Лахновский, несмотря на предупреждение Бергера, все же решил поехать в Москву. Бывшая хозяйка особняка встретила его широко открытыми от страха глазами.
– Вы с ума сошли! Убирайтесь! В Москве аресты... Я понимаю, вы приехали из любопытства. Белокопытов три дня назад тоже приехал из любопытства. Его тут и арестовали... И, между прочим, спрашивали, кто живет в этой половине. Кажется, вас они особенно не знают, но обыск произвели. И хотя, как я заключила, ничего не нашли, уезжайте от греха. Возьмите свежее белье.
Эта старуха-полуидиотка, как Лахновский убедился, при надобности могла рассуждать очень здраво и вполне определенно.

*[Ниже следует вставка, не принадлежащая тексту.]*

-- ==== Sys2Proof/Machine/Trace.lean ====
section
/-!
DEFINITION. Trace: packets, funnels, drops and triggers (R773-R783). The sinks follow in TraceSink.
-/
namespace Sys2Proof.Machine

/-- The funnel that a unit's packets enter: that of its region, or of its hub (R773). -/
def funnelOf (u : Nat) : Nat := if uidDie u < 4 then 2 * uidDie u + uidRegion u else 4 + uidDie u

/-- TRC_SRC of a unit. -/
def Dev.trcSrc (d : Dev) (u : Nat) : Word := d.reg u 0xF800
/-- Offset of TS_CTL[k]; TS_BASE, TS_PTR, TS_TRIG, TS_DROP and TS_TDT follow it. -/
def offTs (k : Nat) : Nat := 0x7000 + 64 * k
/-- TS_CTL of a session. -/
def Dev.tsCtl (d : Dev) (k : Nat) : Word := d.reg dbgUid (offTs k)

/-- Whether a session accepts packets formed now (R782). DEDUCED, log entry 66. -/
def Dev.sessionOpen (d : Dev) (k : Nat) : Bool :=
  let c := d.tsCtl k
  bit c 0 && !bit c 13 && !d.tr.closing.contains k &&
    (!bit c 12 || decide (d.dt < (d.reg dbgUid (offTs k + 0x28)).toNat + 1000 * d.fld dbgUid (offTs k + 0x18) 0 24))

/-- The 16 bytes of a packet (Table 18-7). -/
def tracePacket (ty cls u dt payload : Nat) : List Byte :=
  natLe 1 ty ++ natLe 1 cls ++ natLe 2 u ++ natLe 4 (dt / 8 % 2 ^ 32) ++ natLe 8 payload

/-- The FIFO of a funnel. -/
def Dev.funnel (d : Dev) (f : Nat) : List TracePkt := SMap.get (fun _ => []) d.tr.fifo f
/-- Replace the FIFO of a funnel. -/
def Dev.setFunnel (d : Dev) (f : Nat) (q : List TracePkt) : Dev :=
  { d with tr := { d.tr with fifo := SMap.set (fun _ => []) d.tr.fifo f q } }

/-- Drops of a session in a funnel since its latest marker. -/
def Dev.dropCount (d : Dev) (f k c : Nat) : Nat := SMap.get (fun _ => 0) d.tr.drops (64 * f + 4 * k + c)
/-- Set the drop count of a session and class in a funnel. -/
def Dev.setDrop (d : Dev) (f k c n : Nat) : Dev :=
  { d with tr := { d.tr with drops := SMap.set (fun _ => 0) d.tr.drops (64 * f + 4 * k + c) n } }

/-- A packet reaches a funnel: accepted, behind a drop marker where one is owed, or dropped and counted (R779, R780). -/
def Dev.funnelIn (d : Dev) (f k c : Nat) (b : List Byte) : Dev :=
  let q := d.funnel f
  if 64 * (c + 1) ≤ q.length then
    let a := offTs k + 0x20
    (d.setDrop f k c (min 0xFFFF (d.dropCount f k c + 1))).setFld dbgUid a (16 * c) 16 (satInc (d.fld dbgUid a (16 * c) 16) 16)
  else
    let n := (List.range 4).map (d.dropCount f k)
    let marker : List TracePkt := if n.all (· == 0) then [] else
      [⟨k, 3, tracePacket 0x11 3 (funnelUid f) d.dt (n.getD 0 0 + 2 ^ 16 * n.getD 1 0 + 2 ^ 32 * n.getD 2 0 + 2 ^ 48 * n.getD 3 0)⟩]
    let d1 := if n.all (· == 0) then d else forUpto 4 (fun c d => d.setDrop f k c 0) d
    d1.setFunnel f (q ++ marker ++ [⟨k, c, b⟩])

/-- A source emits a packet for the partition whose work it observes; nothing while it is disabled or its session does
not take it (R773, R774). -/
def Dev.traceEmit (d : Dev) (u ty payload : Nat) (part : Option Nat) : Dev :=
  let t := d.trcSrc u
  if bit t 0 = false then d
  else
    let k := bits t 3 4; let c := bits t 1 2
    let p := bits (d.tsCtl k) 2 8
    if d.sessionOpen k && part == some p then d.funnelIn (funnelOf u) k c (tracePacket ty c u d.dt payload) else d

/-- The partition of a core as a trace source sees it. -/
def Dev.tracePart (d : Dev) (c : CoreId) : Option Nat := if (d.core c).placed then some (d.core c).part else none

/-- A resync packet that a core owes goes ahead of its next flow packet (R783). -/
def Dev.traceResync (d : Dev) (c : CoreId) : Dev :=
  if d.tr.resync.contains c.val then
    ({ d with tr := { d.tr with resync := d.tr.resync.filter (fun x => x != c.val) } }).traceEmit (coreUid c) 0x14
      ((d.core c).pc.toNat % 2 ^ 48 + 2 ^ 48 * bits (d.core c).sAsid 0 12) (d.tracePart c)
  else d

/-- A flow packet of a core: target and kind, with the branches not taken since the one before. -/
def Dev.traceFlow (d : Dev) (c : CoreId) (target : Word) (kind : Nat) : Dev :=
  if bit (d.trcSrc (coreUid c)) 0 = false then d
  else
    let n := SMap.get (fun _ => 0) d.tr.skipped c
    let d1 := (d.traceResync c).traceEmit (coreUid c) 0x01 (target.toNat % 2 ^ 48 + 2 ^ 48 * n + 2 ^ 56 * kind) (d.tracePart c)
    { d1 with tr := { d1.tr with skipped := SMap.set (fun _ => 0) d1.tr.skipped c 0 } }

/-- A conditional branch not taken: counted, with a count-only packet when the count would pass 255. -/
def Dev.traceSkip (d : Dev) (c : CoreId) : Dev :=
  if bit (d.trcSrc (coreUid c)) 0 = false then d
  else
    let d1 := if SMap.get (fun _ => 0) d.tr.skipped c = 255 then d.traceFlow c 0 7 else d
    { d1 with tr := { d1.tr with skipped := SMap.set (fun _ => 0) d1.tr.skipped c (SMap.get (fun _ => 0) d1.tr.skipped c + 1) } }

/-- A data packet of a core with DATA = 1: virtual address, log2 of the size, load or store. -/
def Dev.traceData (d : Dev) (c : CoreId) (va : Nat) (lg : Nat) (store : Bool) : Dev :=
  if bit (d.trcSrc (coreUid c)) 7 then
    d.traceEmit (coreUid c) 0x02 (va % 2 ^ 48 + 2 ^ 48 * lg + 2 ^ 52 * store.toNat) (d.tracePart c)
  else d

/-- A power packet of a core: the state entered. -/
def Dev.tracePower (d : Dev) (c : CoreId) (p : Nat) : Dev := d.traceEmit (coreUid c) 0x13 p (d.tracePart c)

/-- Each funnel writes a packet for a session. -/
def Dev.traceAllFunnels (d : Dev) (k ty payload : Nat) : Dev :=
  forUpto 10 (fun f d => d.funnelIn f k 3 (tracePacket ty 3 (funnelUid f) d.dt payload)) d

/-- TRACE_TRIGGER (R781): an armed session that runs takes its first trigger: DT_trig, and a trigger packet. -/
def Dev.traceTrigger (d : Dev) (k : Nat) : Dev :=
  if d.flag dbgUid (offTs k + 0x18) 24 && d.sessionOpen k && !bit (d.tsCtl k) 12 then
    let d1 := ((d.setReg dbgUid (offTs k + 0x28) (BitVec.ofNat 64 d.dt)).setFlag dbgUid (offTs k) 12 true).setFlag dbgUid
      (offTs k + 0x18) 24 false
    d1.funnelIn 8 k 3 (tracePacket 0x12 3 (funnelUid 8) d.dt d.dt)
  else d

/-- A comparator of a core with ACT = 1 hits: the trigger of the core's session (R758, R781). -/
def Dev.traceCompare (d : Dev) (c : CoreId) : Dev :=
  let t := d.trcSrc (coreUid c)
  if bit t 0 && d.fld dbgUid (offTs (bits t 3 4) + 0x18) 26 2 == 1 then d.traceTrigger (bits t 3 4) else d

end Sys2Proof.Machine
end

– Нетерпеливцы вы! Ах, какие вы нетернеливцы! – сожалеюще говорила она, когда Лахновский, схватив портфель, стал засовывать туда белье. – Плоды не созрели, а вы уже трясете дерево. Мой муж-покойник был пошляк и развратник. Но даже он понимал... И у него была поговорка: пока девочка не загорелась, нет смысла ее раздевать.
– Опять поговорка?! – окрысился Лахновский. – Отстаньте со своими поговорками!
Старуха ничего не поняла, но не испугалась. Она только вытянула в гневе морщинистую шею, до того вытянула, что сквозь дряблую кожу проступили жилы, как туго натянутые бечевки.
– Вы невоспитанны, сударь, – прохрипела она. – И глупы, как полено.
И старуха ушла, торжественно унесла свою голову на вытянутой шее.
Лахновский в ту же ночь, добравшись на извозчике до вокзала, уехал в Воронеж, к Валентику. Тот не особенно радостно встретил Лахновского, отправил к своим престарелым родителям в Коростень. Там он месяца через полтора с помощью отца Валентика устроился на его бывшую работу – кладовщиком железнодорожного угольного склада.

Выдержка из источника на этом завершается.